* [Exercise instructions]
Copy out, unchanged, every line from the start of the records to the line that contains "theorem setIgn_doneP (s", and stop there.
Content starts
-- ==== Sys2Proof/Laws/State.lean ====
section
/-! SUPPORT. One lemma per field of State and shared update: what the update leaves in the field. They are
true by unfolding once, so that no later proof unfolds a record update. -/

namespace Sys2Proof.Machine

/-! ## `setIgn` -/

@[simp] theorem setIgn_cfg (s : State) :
    s.setIgn.cfg = s.cfg := rfl

@[simp] theorem setIgn_status (s : State) :
    s.setIgn.status = { s.status with ign := true } := rfl

@[simp] theorem setIgn_resultLen (s : State) :
    s.setIgn.resultLen = s.resultLen := rfl

@[simp] theorem setIgn_faultAddr (s : State) :
    s.setIgn.faultAddr = s.faultAddr := rfl

@[simp] theorem setIgn_desc (s : State) :
    s.setIgn.desc = s.desc := rfl

@[simp] theorem setIgn_doneIe (s : State) :
    s.setIgn.doneIe = s.doneIe := rfl

@[simp] theorem setIgn_doneP (s : State) :
    s.setIgn.doneP = s.doneP := rfl

@[simp] theorem setIgn_eng (s : State) :
    s.setIgn.eng = s.eng := rfl

@[simp] theorem setIgn_mem (s : State) :
    s.setIgn.mem = s.mem := rfl

@[simp] theorem setIgn_hostCache (s : State) :
    s.setIgn.hostCache = s.hostCache := rfl

@[simp] theorem setIgn_inputs (s : State) :
    s.setIgn.inputs = s.inputs := rfl

@[simp] theorem setIgn_rdata (s : State) :
    s.setIgn.rdata = s.rdata := rfl

/-! ## `acceptCommand` -/

@[simp] theorem acceptCommand_cfg (op : CipherOp) (z : Bool) (s : State) :
    (acceptCommand op z s).cfg = s.cfg := rfl

@[simp] theorem acceptCommand_status (op : CipherOp) (z : Bool) (s : State) :
    (acceptCommand op z s).status = { state := .busy, err := .none, ign := false } := rfl

@[simp] theorem acceptCommand_resultLen (op : CipherOp) (z : Bool) (s : State) :
    (acceptCommand op z s).resultLen = 0 := rfl

@[simp] theorem acceptCommand_faultAddr (op : CipherOp) (z : Bool) (s : State) :
    (acceptCommand op z s).faultAddr = 0 := rfl

@[simp] theorem acceptCommand_desc (op : CipherOp) (z : Bool) (s : State) :
    (acceptCommand op z s).desc = s.desc := rfl

@[simp] theorem acceptCommand_doneIe (op : CipherOp) (z : Bool) (s : State) :
    (acceptCommand op z s).doneIe = s.doneIe := rfl

@[simp] theorem acceptCommand_doneP (op : CipherOp) (z : Bool) (s : State) :
    (acceptCommand op z s).doneP = false := rfl

@[simp] theorem acceptCommand_eng (op : CipherOp) (z : Bool) (s : State) :
    (acceptCommand op z s).eng = { s.eng with op := op.code, aadz := z, ph := .check } := rfl

@[simp] theorem acceptCommand_mem (op : CipherOp) (z : Bool) (s : State) :
    (acceptCommand op z s).mem = s.mem := rfl

@[simp] theorem acceptCommand_hostCache (op : CipherOp) (z : Bool) (s : State) :
    (acceptCommand op z s).hostCache = s.hostCache := rfl

@[simp] theorem acceptCommand_inputs (op : CipherOp) (z : Bool) (s : State) :
    (acceptCommand op z s).inputs = s.inputs := rfl

@[simp] theorem acceptCommand_rdata (op : CipherOp) (z : Bool) (s : State) :
    (acceptCommand op z s).rdata = s.rdata := rfl

/-! ## `illegalCommand` -/

@[simp] theorem illegalCommand_cfg (s : State) :
    (illegalCommand s).cfg = s.cfg := rfl

@[simp] theorem illegalCommand_status (s : State) :
    (illegalCommand s).status = { state := .doneErr, err := .illegalCommand, ign := s.status.ign } := rfl

@[simp] theorem illegalCommand_resultLen (s : State) :
    (illegalCommand s).resultLen = 0 := rfl

@[simp] theorem illegalCommand_faultAddr (s : State) :
    (illegalCommand s).faultAddr = 0 := rfl

@[simp] theorem illegalCommand_desc (s : State) :
    (illegalCommand s).desc = s.desc := rfl

@[simp] theorem illegalCommand_doneIe (s : State) :
    (illegalCommand s).doneIe = s.doneIe := rfl

@[simp] theorem illegalCommand_doneP (s : State) :
    (illegalCommand s).doneP = true := rfl

@[simp] theorem illegalCommand_eng (s : State) :
    (illegalCommand s).eng = s.eng := rfl

@[simp] theorem illegalCommand_mem (s : State) :
    (illegalCommand s).mem = s.mem := rfl

@[simp] theorem illegalCommand_hostCache (s : State) :
    (illegalCommand s).hostCache = s.hostCache := rfl

@[simp] theorem illegalCommand_inputs (s : State) :
    (illegalCommand s).inputs = s.inputs := rfl

@[simp] theorem illegalCommand_rdata (s : State) :
    (illegalCommand s).rdata = s.rdata := rfl

/-! ## `completeOk` -/

@[simp] theorem completeOk_cfg (n : Word) (s : State) :
    (completeOk n s).cfg = s.cfg := rfl

@[simp] theorem completeOk_status (n : Word) (s : State) :
    (completeOk n s).status = { s.status with state := .doneOk, err := .none } := rfl

@[simp] theorem completeOk_resultLen (n : Word) (s : State) :
    (completeOk n s).resultLen = n := rfl

@[simp] theorem completeOk_faultAddr (n : Word) (s : State) :
    (completeOk n s).faultAddr = s.faultAddr := rfl

@[simp] theorem completeOk_desc (n : Word) (s : State) :
    (completeOk n s).desc = s.desc := rfl

@[simp] theorem completeOk_doneIe (n : Word) (s : State) :
    (completeOk n s).doneIe = s.doneIe := rfl

@[simp] theorem completeOk_doneP (n : Word) (s : State) :
    (completeOk n s).doneP = true := rfl

@[simp] theorem completeOk_eng (n : Word) (s : State) :
    (completeOk n s).eng = Engine.cleared := rfl

@[simp] theorem completeOk_mem (n : Word) (s : State) :
    (completeOk n s).mem = s.mem := rfl

@[simp] theorem completeOk_hostCache (n : Word) (s : State) :
    (completeOk n s).hostCache = s.hostCache := rfl

@[simp] theorem completeOk_inputs (n : Word) (s : State) :
    (completeOk n s).inputs = s.inputs := rfl

@[simp] theorem completeOk_rdata (n : Word) (s : State) :
    (completeOk n s).rdata = s.rdata := rfl

/-! ## `completeErr` -/

@[simp] theorem completeErr_cfg (c : ErrorCode) (a : Addr) (s : State) :
    (completeErr c a s).cfg = s.cfg := rfl

@[simp] theorem completeErr_status (c : ErrorCode) (a : Addr) (s : State) :
    (completeErr c a s).status = { s.status with state := .doneErr, err := c } := rfl

@[simp] theorem completeErr_resultLen (c : ErrorCode) (a : Addr) (s : State) :
    (completeErr c a s).resultLen = 0 := rfl

@[simp] theorem completeErr_faultAddr (c : ErrorCode) (a : Addr) (s : State) :
    (completeErr c a s).faultAddr = (if c = .memoryFault then a else 0) := rfl

@[simp] theorem completeErr_desc (c : ErrorCode) (a : Addr) (s : State) :
    (completeErr c a s).desc = s.desc := rfl

@[simp] theorem completeErr_doneIe (c : ErrorCode) (a : Addr) (s : State) :
    (completeErr c a s).doneIe = s.doneIe := rfl

@[simp] theorem completeErr_doneP (c : ErrorCode) (a : Addr) (s : State) :
    (completeErr c a s).doneP = true := rfl

@[simp] theorem completeErr_eng (c : ErrorCode) (a : Addr) (s : State) :
    (completeErr c a s).eng = Engine.cleared := rfl

@[simp] theorem completeErr_mem (c : ErrorCode) (a : Addr) (s : State) :
    (completeErr c a s).mem = s.mem := rfl

@[simp] theorem completeErr_hostCache (c : ErrorCode) (a : Addr) (s : State) :
    (completeErr c a s).hostCache = s.hostCache := rfl

@[simp] theorem completeErr_inputs (c : ErrorCode) (a : Addr) (s : State) :
    (completeErr c a s).inputs = s.inputs := rfl

@[simp] theorem completeErr_rdata (c : ErrorCode) (a : Addr) (s : State) :
    (completeErr c a s).rdata = s.rdata := rfl

/-! ## `memoryFault` -/

@[simp] theorem memoryFault_cfg (a : Addr) (m : Memory) (s : State) :
    (memoryFault a m s).cfg = s.cfg := rfl

@[simp] theorem memoryFault_status (a : Addr) (m : Memory) (s : State) :
    (memoryFault a m s).status = { s.status with state := .doneErr, err := .memoryFault } := rfl

@[simp] theorem memoryFault_resultLen (a : Addr) (m : Memory) (s : State) :
    (memoryFault a m s).resultLen = 0 := rfl

@[simp] theorem memoryFault_faultAddr (a : Addr) (m : Memory) (s : State) :
    (memoryFault a m s).faultAddr = a := rfl

@[simp] theorem memoryFault_desc (a : Addr) (m : Memory) (s : State) :
    (memoryFault a m s).desc = s.desc := rfl

@[simp] theorem memoryFault_doneIe (a : Addr) (m : Memory) (s : State) :
    (memoryFault a m s).doneIe = s.doneIe := rfl

@[simp] theorem memoryFault_doneP (a : Addr) (m : Memory) (s : State) :
    (memoryFault a m s).doneP = true := rfl

@[simp] theorem memoryFault_eng (a : Addr) (m : Memory) (s : State) :
    (memoryFault a m s).eng = Engine.cleared := rfl

@[simp] theorem memoryFault_mem (a : Addr) (m : Memory) (s : State) :
    (memoryFault a m s).mem = m := rfl

@[simp] theorem memoryFault_hostCache (a : Addr) (m : Memory) (s : State) :
    (memoryFault a m s).hostCache = s.hostCache := rfl

@[simp] theorem memoryFault_inputs (a : Addr) (m : Memory) (s : State) :
    (memoryFault a m s).inputs = s.inputs := rfl

@[simp] theorem memoryFault_rdata (a : Addr) (m : Memory) (s : State) :
    (memoryFault a m s).rdata = s.rdata := rfl

/-! ## `acknowledge` -/

@[simp] theorem acknowledge_cfg (s : State) :
    (acknowledge s).cfg = s.cfg := rfl

@[simp] theorem acknowledge_status (s : State) :
    (acknowledge s).status = s.status := rfl

@[simp] theorem acknowledge_resultLen (s : State) :
    (acknowledge s).resultLen = s.resultLen := rfl

@[simp] theorem acknowledge_faultAddr (s : State) :
    (acknowledge s).faultAddr = s.faultAddr := rfl

@[simp] theorem acknowledge_desc (s : State) :
    (acknowledge s).desc = s.desc := rfl

@[simp] theorem acknowledge_doneIe (s : State) :
    (acknowledge s).doneIe = s.doneIe := rfl

@[simp] theorem acknowledge_doneP (s : State) :
    (acknowledge s).doneP = false := rfl

@[simp] theorem acknowledge_eng (s : State) :
    (acknowledge s).eng = s.eng := rfl

@[simp] theorem acknowledge_mem (s : State) :
    (acknowledge s).mem = s.mem := rfl

@[simp] theorem acknowledge_hostCache (s : State) :
    (acknowledge s).hostCache = s.hostCache := rfl

@[simp] theorem acknowledge_inputs (s : State) :
    (acknowledge s).inputs = s.inputs := rfl

@[simp] theorem acknowledge_rdata (s : State) :
    (acknowledge s).rdata = s.rdata := rfl

/-! ## `writeIrqEn` -/

@[simp] theorem writeIrqEn_cfg (v : Word) (s : State) :
    (writeIrqEn v s).cfg = s.cfg := rfl

@[simp] theorem writeIrqEn_status (v : Word) (s : State) :
    (writeIrqEn v s).status = s.status := rfl

@[simp] theorem writeIrqEn_resultLen (v : Word) (s : State) :
    (writeIrqEn v s).resultLen = s.resultLen := rfl

@[simp] theorem writeIrqEn_faultAddr (v : Word) (s : State) :
    (writeIrqEn v s).faultAddr = s.faultAddr := rfl

@[simp] theorem writeIrqEn_desc (v : Word) (s : State) :
    (writeIrqEn v s).desc = s.desc := rfl

@[simp] theorem writeIrqEn_doneIe (v : Word) (s : State) :
    (writeIrqEn v s).doneIe = v.getLsbD 0 := rfl

@[simp] theorem writeIrqEn_doneP (v : Word) (s : State) :
    (writeIrqEn v s).doneP = s.doneP := rfl

@[simp] theorem writeIrqEn_eng (v : Word) (s : State) :
    (writeIrqEn v s).eng = s.eng := rfl

@[simp] theorem writeIrqEn_mem (v : Word) (s : State) :
    (writeIrqEn v s).mem = s.mem := rfl

@[simp] theorem writeIrqEn_hostCache (v : Word) (s : State) :
    (writeIrqEn v s).hostCache = s.hostCache := rfl

@[simp] theorem writeIrqEn_inputs (v : Word) (s : State) :
    (writeIrqEn v s).inputs = s.inputs := rfl

@[simp] theorem writeIrqEn_rdata (v : Word) (s : State) :
    (writeIrqEn v s).rdata = s.rdata := rfl

/-! ## `assertReset` -/

@[simp] theorem assertReset_cfg (s : State) :
    (assertReset s).cfg = s.cfg := rfl

@[simp] theorem assertReset_status (s : State) :
    (assertReset s).status = { state := .idle, err := .none, ign := false } := rfl

@[simp] theorem assertReset_resultLen (s : State) :
    (assertReset s).resultLen = 0 := rfl

@[simp] theorem assertReset_faultAddr (s : State) :
    (assertReset s).faultAddr = 0 := rfl

@[simp] theorem assertReset_desc (s : State) :
    (assertReset s).desc = State.reset.desc := rfl

@[simp] theorem assertReset_doneIe (s : State) :
    (assertReset s).doneIe = false := rfl

@[simp] theorem assertReset_doneP (s : State) :
    (assertReset s).doneP = false := rfl

@[simp] theorem assertReset_eng (s : State) :
    (assertReset s).eng = Engine.cleared := rfl

@[simp] theorem assertReset_mem (s : State) :
    (assertReset s).mem = s.mem := rfl

@[simp] theorem assertReset_hostCache (s : State) :
    (assertReset s).hostCache = s.hostCache := rfl

@[simp] theorem assertReset_inputs (s : State) :
    (assertReset s).inputs = s.inputs := rfl

@[simp] theorem assertReset_rdata (s : State) :
    (assertReset s).rdata = s.rdata := rfl

/-! ## The busy test -/

@[simp] theorem busy_eq_true (s : State) : s.busy = true ↔ s.status.state = .busy := by
  simp [State.busy]

@[simp] theorem busy_eq_false (s : State) : s.busy = false ↔ s.status.state ≠ .busy := by
  simp [State.busy]

/-! ## The late error inside the engine (R228) -/

@[simp] theorem lateError_ph (c : ErrorCode) (e : Engine) : (lateError c e).ph = .zero := rfl
@[simp] theorem lateError_perr (c : ErrorCode) (e : Engine) : (lateError c e).perr = c := rfl
@[simp] theorem lateError_inq (c : ErrorCode) (e : Engine) : (lateError c e).inq = [] := rfl
@[simp] theorem lateError_outq (c : ErrorCode) (e : Engine) : (lateError c e).outq = [] := rfl
@[simp] theorem lateError_zeroPos (c : ErrorCode) (e : Engine) : (lateError c e).zeroPos = 0 := rfl
@[simp] theorem lateError_dstPos (c : ErrorCode) (e : Engine) : (lateError c e).dstPos = e.dstPos := rfl
@[simp] theorem lateError_op (c : ErrorCode) (e : Engine) : (lateError c e).op = e.op := rfl
@[simp] theorem lateError_aadz (c : ErrorCode) (e : Engine) : (lateError c e).aadz = e.aadz := rfl

/-! ## Descriptor registers: a write is read back, and no other register changes -/

@[simp] theorem Desc.get_set_same (d : Desc) (r : DescReg) (v : Word) : (d.set r v).get r = v := by
  cases r <;> rfl

theorem Desc.get_set_other (d : Desc) (r r' : DescReg) (v : Word) (h : r' ≠ r) :
    (d.set r v).get r' = d.get r' := by
  cases r <;> cases r' <;> first | rfl | exact absurd rfl h

/-- Two descriptors that agree on every register are equal. -/
theorem Desc.ext_get (d d' : Desc) (h : ∀ r, d.get r = d'.get r) : d = d' := by
  cases d; cases d'
  have := h .keyAddr; have := h .keyLen; have := h .ivAddr; have := h .ivLen; have := h .aadAddr
  have := h .aadLen; have := h .srcAddr; have := h .srcLen; have := h .dstAddr; have := h .dstCap
  simp_all [Desc.get]

/-! ## Operation codes -/

@[simp] theorem CipherOp.ofCode_code (op : CipherOp) : CipherOp.ofCode op.code = some op := by
  cases op <;> rfl

theorem CipherOp.code_of_ofCode (c : BitVec 4) (op : CipherOp) (h : CipherOp.ofCode c = some op) :
    op.code = c := by
  revert h; revert c; cases op <;> decide

theorem CipherOp.code_injective (a b : CipherOp) (h : a.code = b.code) : a = b := by
  cases a <;> cases b <;> first | rfl | exact absurd h (by decide)

end Sys2Proof.Machine
end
Content ends
* [Output for this exercise]
-- ==== Sys2Proof/Laws/State.lean ====
section
/-! SUPPORT. One lemma per field of State and shared update: what the update leaves in the field. They are
true by unfolding once, so that no later proof unfolds a record update. -/

namespace Sys2Proof.Machine

/-! ## `setIgn` -/

@[simp] theorem setIgn_cfg (s : State) :
    s.setIgn.cfg = s.cfg := rfl

@[simp] theorem setIgn_status (s : State) :
    s.setIgn.status = { s.status with ign := true } := rfl

@[simp] theorem setIgn_resultLen (s : State) :
    s.setIgn.resultLen = s.resultLen := rfl

@[simp] theorem setIgn_faultAddr (s : State) :
    s.setIgn.faultAddr = s.faultAddr := rfl

@[simp] theorem setIgn_desc (s : State) :
    s.setIgn.desc = s.desc := rfl

@[simp] theorem setIgn_doneIe (s : State) :
    s.setIgn.doneIe = s.doneIe := rfl

@[simp] theorem setIgn_doneP (s : State) :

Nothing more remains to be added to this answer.